Badan Pengawas Obat dan Makanan (BPOM) memastikan produk Mie Sedaap varian Korean Spicy Chicken Flavour Fried Noodle yang ditarik dari peredaran Hong Kong karena terdeteksi residu pestisida etilen oksida (EtO) berbeda dengan yang beredar di Indonesia.

BPOM menjelaskan EtO merupakan pestisida yang digunakan untuk fumigasi. Temuan residu EtO dan senyawa turunannya yaitu 2-Chloro Ethanol/2-CE dalam pangan merupakan emerging issue atau isu baru yang dimulai dengan notifikasi oleh European Union Rapid Alert System for Food and Feed (EURASFF) pada 2020.
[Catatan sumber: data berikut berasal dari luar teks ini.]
-- ==== Sys2Proof/Laws/Ops.lean ====
section
/-! SUPPORT. Laws/Ops.lean: everything each channel operation of the block can do, said once. -/
namespace Sys2Proof.Machine

/-! ### RegisterChannel -/

/-- The outcome of an answer is `Ok` with exactly the bytes asked for, `Short` of fewer, or `Fail` (R41). -/
theorem busOutcome_cases (a : BusAnswer) (n : Nat) :
    (∃ b, busOutcome a n = .ok b ∧ b.length = n) ∨ (∃ k, busOutcome a n = .short k ∧ k < n) ∨ busOutcome a n = .fail := by
  unfold busOutcome
  split
  · rename_i bytes
    by_cases h1 : bytes.length = n
    · exact .inl ⟨bytes, by simp [h1], h1⟩
    · by_cases h2 : bytes.length < n
      · exact .inr (.inl ⟨bytes.length, by simp [h1, h2], h2⟩)
      · exact .inr (.inr (by simp [h1, h2]))
  · exact .inr (.inr rfl)

theorem Memory.length_slice (m : Memory) (a n : Nat) : (m.slice a n).length = n := by simp [Memory.slice]

/-- An unscripted read changes the count of free values at most. -/
theorem Env.unscriptedBusRead_spec (e : Env) (addr : Byte) (n : Nat) :
    (e.unscriptedBusRead addr n).2 = { e with draws := (e.unscriptedBusRead addr n).2.draws } := by
  unfold Env.unscriptedBusRead
  split <;> rfl

theorem Env.unscriptedBusRead_cases (e : Env) (addr : Byte) (n : Nat) :
    (∃ b, (e.unscriptedBusRead addr n).1 = .ok b ∧ b.length = n) ∨
      (∃ k, (e.unscriptedBusRead addr n).1 = .short k ∧ k < n) ∨ (e.unscriptedBusRead addr n).1 = .fail := by
  unfold Env.unscriptedBusRead
  split
  · exact .inl ⟨_, rfl, Memory.length_slice _ _ _⟩
  · exact busOutcome_cases _ n

/-- A channel that answers gives one of the three outcomes and changes its script and the count of free values, at most. -/
theorem Env.busRead_spec {e e' : Env} {addr : Byte} {n : Nat} {o : BusOutcome} (h : e.busRead addr n = some (o, e')) :
    ((∃ b, o = .ok b ∧ b.length = n) ∨ (∃ k, o = .short k ∧ k < n) ∨ o = .fail) ∧
      e' = { e with busScript := e'.busScript, draws := e'.draws } := by
  unfold Env.busRead at h
  split at h
  · cases h
  · cases h
    exact ⟨busOutcome_cases _ n, rfl⟩
  · have h := Option.some.inj h
    obtain rfl := congrArg Prod.fst h
    obtain rfl := congrArg Prod.snd h
    refine ⟨Env.unscriptedBusRead_cases _ addr n, ?_⟩
    rw [Env.unscriptedBusRead_spec]
  · have h := Option.some.inj h
    obtain rfl := congrArg Prod.fst h
    obtain rfl := congrArg Prod.snd h
    refine ⟨Env.unscriptedBusRead_cases _ addr n, ?_⟩
    rw [Env.unscriptedBusRead_spec]

/-- The channel fails to answer exactly where the script says so (R202, U10). -/
theorem Env.busRead_eq_none_iff (e : Env) (addr : Byte) (n : Nat) :
    e.busRead addr n = none ↔ ∃ rest, e.busScript = .silence :: rest := by
  unfold Env.busRead
  split <;> simp_all

/-- One `BusRead`: the event is logged, the environment moves on, nothing else changes. -/
theorem State.busRead_spec {s s' : State} {addr : Byte} {n : Nat} {o : BusOutcome} (h : s.busRead addr n = some (o, s')) :
    ∃ e', s.env.busRead addr n = some (o, e') ∧ s' = (s.setEnv e').log (.busRead addr n o) := by
  unfold State.busRead at h
  split at h
  · cases h
  · rename_i a ha
    cases h
    exact ⟨a.2, ha, rfl⟩

theorem State.busRead_of_env {s : State} {addr : Byte} {n : Nat} {o : BusOutcome} {e' : Env}
    (h : s.env.busRead addr n = some (o, e')) : s.busRead addr n = some (o, (s.setEnv e').log (.busRead addr n o)) := by
  simp [State.busRead, h]

theorem State.busRead_eq_none {s : State} {addr : Byte} {n : Nat} (h : s.env.busRead addr n = none) :
    s.busRead addr n = none := by simp [State.busRead, h]

/-! ### MemoryRegisterChannel -/

/-- The environment after one `MemRead`. -/
def Env.afterMemRead (e : Env) (c : Config) (off : Word) : Env := ((e.interfere c).bankAnswer c off).2

/-- The environment after one `MemWrite`. -/
def Env.afterMemWrite (e : Env) (c : Config) (off v : Word) : Env := (e.interfere c).bankUpdate c [⟨off, v⟩]

theorem State.memRead_eq (s : State) (off : Word) :
    s.memRead off =
      ((s.memRead off).1, (s.setEnv (s.env.afterMemRead s.cfg off)).log (.memRead off (s.memRead off).1)) := rfl

theorem State.memWrite_eq (s : State) (off v : Word) :
    s.memWrite off v = (s.setEnv (s.env.afterMemWrite s.cfg off v)).log (.memWrite off v) := rfl

@[simp] theorem State.memRead_cfg (s : State) (off : Word) : (s.memRead off).2.cfg = s.cfg := rfl
@[simp] theorem State.memRead_block (s : State) (off : Word) : (s.memRead off).2.block = s.block := rfl
@[simp] theorem State.memRead_rsp (s : State) (off : Word) : (s.memRead off).2.rsp = s.rsp := rfl
@[simp] theorem State.memRead_hostCommands (s : State) (off : Word) : (s.memRead off).2.hostCommands = s.hostCommands := rfl
@[simp] theorem State.memRead_env (s : State) (off : Word) :
    (s.memRead off).2.env = s.env.afterMemRead s.cfg off := rfl
@[simp] theorem State.memRead_trace (s : State) (off : Word) :
    (s.memRead off).2.trace = s.trace ++ [.memRead off (s.memRead off).1] := rfl

@[simp] theorem State.memWrite_cfg (s : State) (off v : Word) : (s.memWrite off v).cfg = s.cfg := rfl
@[simp] theorem State.memWrite_block (s : State) (off v : Word) : (s.memWrite off v).block = s.block := rfl
@[simp] theorem State.memWrite_rsp (s : State) (off v : Word) : (s.memWrite off v).rsp = s.rsp := rfl
@[simp] theorem State.memWrite_hostCommands (s : State) (off v : Word) :
    (s.memWrite off v).hostCommands = s.hostCommands := rfl
@[simp] theorem State.memWrite_env (s : State) (off v : Word) :
    (s.memWrite off v).env = s.env.afterMemWrite s.cfg off v := rfl
@[simp] theorem State.memWrite_trace (s : State) (off v : Word) :
    (s.memWrite off v).trace = s.trace ++ [.memWrite off v] := rfl

/-- A bank transaction leaves the sensor's end alone (R2). -/
@[simp] theorem Env.afterMemRead_sensor (e : Env) (c : Config) (off : Word) : (e.afterMemRead c off).sensor = e.sensor := by
  rw [Env.afterMemRead, Env.bankAnswer_spec]; simp

@[simp] theorem Env.afterMemRead_sensorMem (e : Env) (c : Config) (off : Word) :
    (e.afterMemRead c off).sensorMem = e.sensorMem := by
  rw [Env.afterMemRead, Env.bankAnswer_spec]; simp

@[simp] theorem Env.afterMemRead_busScript (e : Env) (c : Config) (off : Word) :
    (e.afterMemRead c off).busScript = e.busScript := by
  rw [Env.afterMemRead, Env.bankAnswer_spec]; simp

@[simp] theorem Env.afterMemRead_bank (e : Env) (c : Config) (off : Word) : (e.afterMemRead c off).bank = e.bank := by
  rw [Env.afterMemRead, Env.bankAnswer_spec]; simp

@[simp] theorem Env.afterMemWrite_sensor (e : Env) (c : Config) (off v : Word) :
    (e.afterMemWrite c off v).sensor = e.sensor := by simp [Env.afterMemWrite]

@[simp] theorem Env.afterMemWrite_sensorMem (e : Env) (c : Config) (off v : Word) :
    (e.afterMemWrite c off v).sensorMem = e.sensorMem := by simp [Env.afterMemWrite]

@[simp] theorem Env.afterMemWrite_busScript (e : Env) (c : Config) (off v : Word) :
    (e.afterMemWrite c off v).busScript = e.busScript := by simp [Env.afterMemWrite]

@[simp] theorem Env.afterMemWrite_bank (e : Env) (c : Config) (off v : Word) :
    (e.afterMemWrite c off v).bank = e.bank := by simp [Env.afterMemWrite]

/-- Bank transactions keep the canonical form. -/
theorem Env.afterMemRead_wf {e : Env} (h : e.bankMem.wf) (c : Config) (off : Word) : (e.afterMemRead c off).bankMem.wf := by
  rw [Env.afterMemRead, Env.bankAnswer_spec]
  exact Env.interfere_wf h c

theorem Env.afterMemWrite_wf {e : Env} (h : e.bankMem.wf) (c : Config) (off v : Word) :
    (e.afterMemWrite c off v).bankMem.wf :=
  Env.bankUpdate_wf (Env.interfere_wf h c) c _

/-- A read of FaithfulBank under exclusive access: the word it keeps, and its bytes unchanged. -/
theorem State.memRead_faithful {s : State} (hb : s.env.bank = .faithful) (hx : s.env.Exclusive) {off w : Word}
    (hg : bankGet s.cfg s.env.bankMem off = some w) :
    (s.memRead off).1 = w ∧ (s.memRead off).2.env = { s.env with others := s.env.others.tail } := by
  have hi := Env.interfere_exclusive hx s.cfg
  have ha : (s.env.interfere s.cfg).bankAnswer s.cfg off = (w, s.env.interfere s.cfg) :=
    Env.bankAnswer_faithful (by rw [hi]; exact hb) (by rw [hi]; exact hg)
  constructor
  · simp [State.memRead, ha]
  · rw [State.memRead_env, Env.afterMemRead, ha, hi]

/-- A write to FaithfulBank under exclusive access. -/
theorem State.memWrite_faithful {s : State} (hb : s.env.bank = .faithful) (hx : s.env.Exclusive) (off v : Word) :
    (s.memWrite off v).env =
      { s.env with others := s.env.others.tail, bankMem := bankPut s.cfg s.env.bankMem ⟨off, v⟩ } := by
  have hi := Env.interfere_exclusive hx s.cfg
  rw [State.memWrite_env, Env.afterMemWrite, Env.bankUpdate_faithful (by rw [hi]; exact hb), hi]
  rfl

end Sys2Proof.Machine
end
"Berdasarkan penelusuran BPOM, produk mie instan yang ditarik di Hong Kong berbeda dengan produk bermerek sama yang beredar di Indonesia. Produk yang beredar di Indonesia memenuhi persyaratan yang ada," kata BPOM melalui keterangan tertulis yang diterima CNNIndonesia.com, Kamis (29/9).

Kendati residu Et0 tak ditemukan dalam Mie Sedaap yang beredar di Indonesia, BPOM mengaku tetap mempertimbangkan perlindungan kesehatan masyarakat. Dengan demikian BPOM melakukan sejumlah upaya.

Belajar dari kasus tersebut dan mengingat bahwa saat ini Codex Allimentarius Commission (CAC) sebagai organisasi internasional di bawah Badan Kesehatan Dunia (WHO) atau Organisasi Pangan dan Pertanian (FAO) belum mengatur mengenai EtO dan senyawa turunannya, serta pengaturannya yang sangat beragam di berbagai negara.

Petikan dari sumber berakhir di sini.